As biosurfactants are known to lyse erythrocytes, blood agar method is often used for preliminary screening of such microorganisms. A fresh single colony of the culture was taken and spotted onto sheep blood agar plate (HiMedia, India). The plates were incubated for 24–48 h at 37 °C. Hemolytic activity was detected as the occurrence of a defined clear zone around a colony, as described in previous studies (Carrillo et al. 1996). Additionally, bacterial extract was tested for its ability to displace oil from a watery surface (Morikawa and Hirata 2000). Petri plates (diameter 90 mm) were filled with 30 ml of distilled water. Twenty microliters of sterile (filtered, 0.45 μm) crude oil was carefully layered on top of the water phase with a micropipette. Ten microliters of bacterial extract was added in the center of the oil surface. Clearing zone that appeared around the application site was observed. The diameter of this clearing zone on the oil surface correlates to surfactant activity.

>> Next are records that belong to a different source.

theorem key_setKeys_setIfInBounds (s : State) (n : Nat) (b : Bool) (j : Fin 16) :
    (s.setKeys (s.keys.setIfInBounds n b)).key j = if j.val = n then b else s.key j := by
  simp only [State.key, State.setKeys_keys, Fin.getElem_fin, Vector.getElem_setIfInBounds, eq_comm]

theorem setKey_of_lt {k : Byte} (h : k.toNat < 16) (pressed : Bool) (s : State) :
    setKey k pressed s = (s.setKeys (s.keys.setIfInBounds k.toNat pressed), .ok) := if_pos h

theorem setKey_of_gt {k : Byte} (h : 15 < k.toNat) (pressed : Bool) (s : State) :
    setKey k pressed s = (s, .error .invalidKeyIndex) := if_neg (by omega)

/-- Settles O42: both events write the same cell of the keys. -/
theorem keyEventsSetAndClearOneKey : Obligations.KeyEventsSetAndClearOneKey := by
  intro s k
  rw [applyEvent_keyPress, applyEvent_keyRelease]
  refine ⟨fun h => ?inside, fun h => ?above⟩
  case inside =>
    rw [setKey_of_lt h, setKey_of_lt h]
    exact ⟨_, _, rfl, rfl, key_setKeys_setIfInBounds s _ true, key_setKeys_setIfInBounds s _ false, rfl, rfl⟩
  case above =>
    rw [setKey_of_gt h, setKey_of_gt h]
    exact ⟨rfl, rfl⟩

end Sys2Proof.Machine
end

section
/-! PROOFS. O40 and O41 (46_timers.md R180 to R184): the timers. What n ticks leave is said once in closed form, each timer ticked n
times on its own; the counts, the sound and the frame are read off it. -/

namespace Sys2Proof.Machine

/-- Sound is on while ST is not 0 (R184). -/
theorem soundActive_eq_decide (s : State) : soundActive s = decide (s.st ≠ 0#8) := by
  rw [Bool.eq_iff_iff, soundActive, bne_iff_ne, decide_eq_true_iff]

/-! ### The timer instructions: FX07, FX15 and FX18 -/

/-- The frame of FX15 and FX18: the timers and the result are all they write. -/
theorem frame_of_timersWritten {s t : State} (ht : t = ((s.setDt t.dt).setSt t.st).setResult .ok) :
    t.i = s.i ∧ RegsKeptBut [] s t ∧ MemKept s t ∧ StackKept s t ∧ DisplayKept s t ∧ KeypadKept s t ∧ t.ir = s.ir ∧
      t.draws = s.draws ∧ CompletedInPlace s t := by
  generalize t.dt = d, t.st = b at ht
  subst ht
  exact ⟨rfl, regsKeptBut_refl [] s, fun _ => rfl, ⟨rfl, rfl⟩, ⟨rfl, rfl⟩, ⟨rfl, rfl⟩, rfl, rfl, rfl, rfl⟩

/-- Settles O40: the three words are encodings; FX07 writes VX alone, FX15 and FX18 one timer each. -/
theorem timerInstructionsMoveBytes : Obligations.TimerInstructionsMoveBytes := by
  intro s x
  refine ⟨⟨decodeWord_encode (i := .ldVxDt x) rfl, decodeWord_encode (i := .ldDtVx x) rfl,
      decodeWord_encode (i := .ldStVx x) rfl⟩,
    ⟨_, rfl, ?readDt, frame_of_setReg s x _⟩, ⟨_, rfl, rfl, rfl, frame_of_timersWritten rfl⟩,
    ⟨_, rfl, rfl, ?sound, rfl, frame_of_timersWritten rfl⟩⟩
  case readDt => exact State.reg_setReg_same s x s.dt
  case sound => exact soundActive_eq_decide _

/-! ### Ticks -/

/-- A tick takes one from a timer, and 0 stays 0 (R183). -/
theorem toNat_timerTick (b : Byte) : (timerTick b).toNat = b.toNat - 1 := by
  rw [timerTick]
  split
  case isTrue h => rw [h]; rfl
  case isFalse h => bv_omega

theorem toNat_iterate_timerTick (n : Nat) (b : Byte) : (timerTick^[n] b).toNat = b.toNat - n := by
  induction n with
  | zero => rfl
  | succ n ih => rw [Function.iterate_succ_apply', toNat_timerTick, ih, Nat.sub_sub]

/-- n ticks in a row: each timer ticks n times on its own, and nothing else is written. -/
theorem runEvents_ticks (n : Nat) (s : State) :
    runEvents (List.replicate n .tick) s = (s.setDt (timerTick^[n] s.dt)).setSt (timerTick^[n] s.st) := by
  induction n generalizing s with
  | zero => rfl
  | succ n ih => rw [List.replicate_succ, runEvents_cons, ih]; rfl

/-- Settles O41: the counts and the frame are the closed form's, and ST is not 0 until it has been ticked as often as it counted. -/
theorem ticksCountBothTimersDown : Obligations.TicksCountBothTimersDown := by
  intro n s
  rw [runEvents_ticks]
  refine ⟨toNat_iterate_timerTick n s.dt, toNat_iterate_timerTick n s.st, ?sound, rfl⟩
  case sound =>
    have hst := toNat_iterate_timerTick n s.st
    rw [soundActive_eq_decide, State.setSt_st, decide_eq_decide, ne_eq, ← BitVec.toNat_inj, hst]
    exact Nat.sub_ne_zero_iff_lt

end Sys2Proof.Machine
end

section
/-! PROOFS. O8 to O10 (40_fetch_decode_execute.md R83 to R87; 60_exceptions.md R200 to R206): errors and the stop. The step is
computed once on each side of the fetch's bound and of the decoder; an error of the execute phase is one of its effects. -/

namespace Sys2Proof.Machine

/-! ### The execute phase -/

/-- An instruction always answers a next state: its meaning ends in no fault and no refusal. -/
theorem exec_total (i : Instr) (s : State) : ∃ t, exec i s = .next t := by
  obtain ⟨u, h⟩ | ⟨u, h⟩ | ⟨k, h⟩ := exec_cases i s
  · exact ⟨_, h.trans (complete_next.mpr rfl)⟩
  · exact ⟨_, h.trans (retry_next.mpr rfl)⟩
  · exact ⟨_, h.trans (raise_next.mpr rfl)⟩

/-- Settles O10: the one effect whose result is an error is the error raised on the state as it was. -/
theorem errorsComeBeforeAnyWrite : Obligations.ErrorsComeBeforeAnyWrite := by
  intro i s t k h hk
  cases exec_effect h with
  | raises he =>
    cases hk
    exact ⟨rfl, he⟩
  | _ => exact nomatch hk

/-! ### The step -/

theorem step_of_gt {s : State} (h : 0xFFE < s.pc.toNat) : step s = .fault .fetchOutOfRange := by
  rw [step, fetch_none.mpr h]

/-- Settles O8: the fetch succeeds, and IR holds the opcode that decodes to nothing. -/
theorem unrecognizedOpcodeOnlyAdvances : Obligations.UnrecognizedOpcodeOnlyAdvances := by
  intro s e h hd
  rw [step, fetch_of_le h]
  simp only [State.setPc_ir, State.setIr_ir, hd, raise]

/-- A step that can fetch answers a next state, whether or not the opcode decodes. -/
theorem step_of_le {s : State} (h : s.pc.toNat ≤ 0xFFE) : ∃ t, step s = .next t := by
  cases hd : decodeWord (opcodeAt s s.pc.toNat) with
  | ok i => exact stepRunsDecodedInstruction s i h hd ▸ exec_total i _
  | error e => exact ⟨_, unrecognizedOpcodeOnlyAdvances s e h hd⟩

theorem applyEvent_step (s : State) : applyEvent .step s = ((stepEvent s).1, .result (stepEvent s).2) := rfl

theorem stepEvent_of_gt {s : State} (h : 0xFFE < s.pc.toNat) : stepEvent s = (s, .error .fetchOutOfRange) := by
  rw [stepEvent, step_of_gt h]

/-- Settles O9: the step is known on each side of the bound, and the step event follows it. -/
theorem stepStopsExactlyBeyondMemory : Obligations.StepStopsExactlyBeyondMemory := by
  intro s
  rw [applyEvent_step]
  refine ⟨fun h => ?beyond, fun h => ?inside⟩
  case beyond =>
    rw [stepEvent_of_gt h]
    exact ⟨step_of_gt h, rfl⟩
  case inside =>
    obtain ⟨t, ht⟩ := step_of_le h
    rw [stepEvent_of_next ht]
    exact ⟨t, ht, rfl⟩

end Sys2Proof.Machine
end

section
/-! PROOFS. O43 to O45 (47_host_operations.md R190, R192, R195; 70_reset_and_hazards.md R225): the host's operations, each branch
said once, and the reset event. -/

namespace Sys2Proof.Machine

/-! ### Loading an image -/

theorem applyEvent_load (image : List Byte) (s : State) :
    applyEvent (.load image) s = ((load image s).1, .result (load image s).2) := rfl

theorem load_of_le {image : List Byte} (h : image.length ≤ 3584) (s : State) :
    load image s = (s.writeBytes 0x200 image, .ok) := if_pos h

theorem load_of_gt {image : List Byte} (h : 3584 < image.length) (s : State) :
    load image s = (s, .error .loadTooLarge) := if_neg (Nat.not_le_of_lt h)

/-- Settles O43: an image that fits is one run of bytes stored from 0x200 on. -/
theorem loadCopiesWholeImageOrNothing : Obligations.LoadCopiesWholeImageOrNothing := by
  intro s image
  rw [applyEvent_load]
  refine ⟨fun h => ?fits, fun h => ?large⟩
  case fits =>
    rw [load_of_le h]
    exact ⟨_, rfl, byte_writeBytes_inside s 0x200 image, memKeptOutside_writeBytes s 0x200 rfl, rfl⟩
  case large => rw [load_of_gt h]

/-! ### Reading out -/

theorem debugReg_of_reg (r : Reg) (s : State) : debugReg r.val s = .ok (s.reg r) := dif_pos r.isLt

theorem debugReg_of_gt {k : Nat} (h : 15 < k) (s : State) : debugReg k s = .error .invalidRegisterIndex :=
  dif_neg (Nat.not_lt_of_le h)

theorem length_debugMem (s : State) : (debugMem s).length = 4096 := length_readBytes s 0 4096

theorem getElem_debugMem (s : State) (a : Nat) (h : a < (debugMem s).length) : (debugMem s)[a] = s.byte a :=
  (getElem_readBytes s 0 4096 a h).trans (congrArg s.byte (Nat.zero_add a))

/-- Settles O44: the register view by its index, the memory view byte by byte; the other views name a field. -/
theorem readOutsReportTheState : Obligations.ReadOutsReportTheState := by
  intro s r k
  refine ⟨rfl, ?regView, fun h => ?badIndex, rfl, rfl, rfl, rfl, debugMem s, rfl, length_debugMem s, getElem_debugMem s⟩
  case regView => rw [applyEvent, debugReg_of_reg]
  case badIndex => rw [applyEvent, debugReg_of_gt h]

/-! ### Reset -/

theorem applyEvent_reset (s : State) : (applyEvent .reset s).1 = (State.resetWith s.font).setDraws s.draws := rfl

@[simp] theorem reg_resetWith (f : Config.Font) (r : Reg) : (State.resetWith f).reg r = 0#8 :=
  Vector.getElem_replicate r.isLt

Surface tension measurement

Biosurfactant production of strain AM13 was determined by its ability to reduce the surface tension of the culture medium. The reduction in surface tension was measured by Platinum Iridium Wilhelmy plate method using a DCAT11 digital surface tensiometer (Data Physics, USA). The strain AM13 was grown in Tryticase Soy Broth (TSB) at three different time intervals (24, 48, and 72 h) to observe the pattern of biosurfactant production. A cell free broth was obtained by centrifuging culture broth (50 ml) at 10,000 rpm for 20 min. The surface tension measurements were done by using cell free broth of all three-time points. The instrument was calibrated beforehand using Milli-Q water. All measurements were done at room temperature (25 °C). To increase the accuracy of the surface tension measurements, readings were taken in triplicates for each time interval.

Thin layer chromatography

Preliminary characterization of the biosurfactant was done by TLC method. Surfactin standard (Sigma Aldrich, St. Louis, MO, USA) of 1 mg ml−1 was used as control. Three microliters of methanolic extract was spotted on TLC plates Merck silica gel 60; mixture of chloroform and methanol was used as mobile phase in the ratio 7.5:2.5 v/v. Iodine was used to develop the plate. Simultaneously, preparative TLC was carried out as described in the previous study (Lavermicocca et al. 2000) to partially purify the extract. The band with R f value corresponding to the surfactin standard was collected by scrapping off the band and eluted with methanol. This methanolic extract was later checked for its antibacterial activity and also used for LC-MS analysis.

LC-MS analysis

Methanolic extract was diluted as 1:10 methanol/water (v/v) before injecting into LC-MS apparatus. An Agilent 1260 binary LC system (Agilent technologies, Waldbronn, Germany) consisting of a binary pump, thermostatted autosampler, and column compartment was used. The separation was performed at 40 °C on an RRHT Zorbax SB column, 100 × 2.1 mm, 1.8 μm (Agilent technologies, Santa Clara, CA, USA). Mobile phase A consisted of 0.1 % Formic acid), whereas mobile phase B was acetonitrile. The flow rate was 0.3 ml/min with a linear gradient from 5 to 95 % in 13 min. The total time of analysis was 30 min. Mass spectrometry was carried out using 6540 Ultra- High definition accurate mass QTOF LC/MS system (Agilent technologies, Santa Clara, USA), equipped with a dual AJS-ESI. The LC-MS/MS was operated in full scan mode (from 400 to 1700 m/z ratio) to determine molecular mass of the biosurfactant molecule. Surfactin (Sigma Aldrich, St. Louis, MO, USA) of concentration 1 mg ml−1 was used as standard. The extracted ion chromatograms with mass spectra were used for further analysis.

Results

Antibacterial activity

Strain AM13 exhibited antibacterial activity against all test organisms including Multi-Drug Resistant (MDR) bacterial strains (Fig. S1). Moreover, the fraction obtained from preparative thin-layer chromatography (TLC) showed antibacterial activity against test bacterial strains.

Genome sequence and general features

Genome sequencing of strain AM13 using Ion Proton platform yielded 4,654,704 reads with a mean read length of 168 bp. Quality filtered reads (>Q30) used for assembly resulted into 104 contigs. However, only 99 good quality contigs, with an average coverage of 163.24 X and genome size of 3,734,657 bp (Table 1), were used for further analysis. PGAAP revealed that the genome harbored 3791 genes (3481 CDS), while 4030 genomic features were annotated by RAST server (RAST Genome ID: 1386.173) as described in Table 1. Based on the genomic data, GC content was found to be 41.6 %, which is similar to most of the closely related species (Villanueva et al. 2014).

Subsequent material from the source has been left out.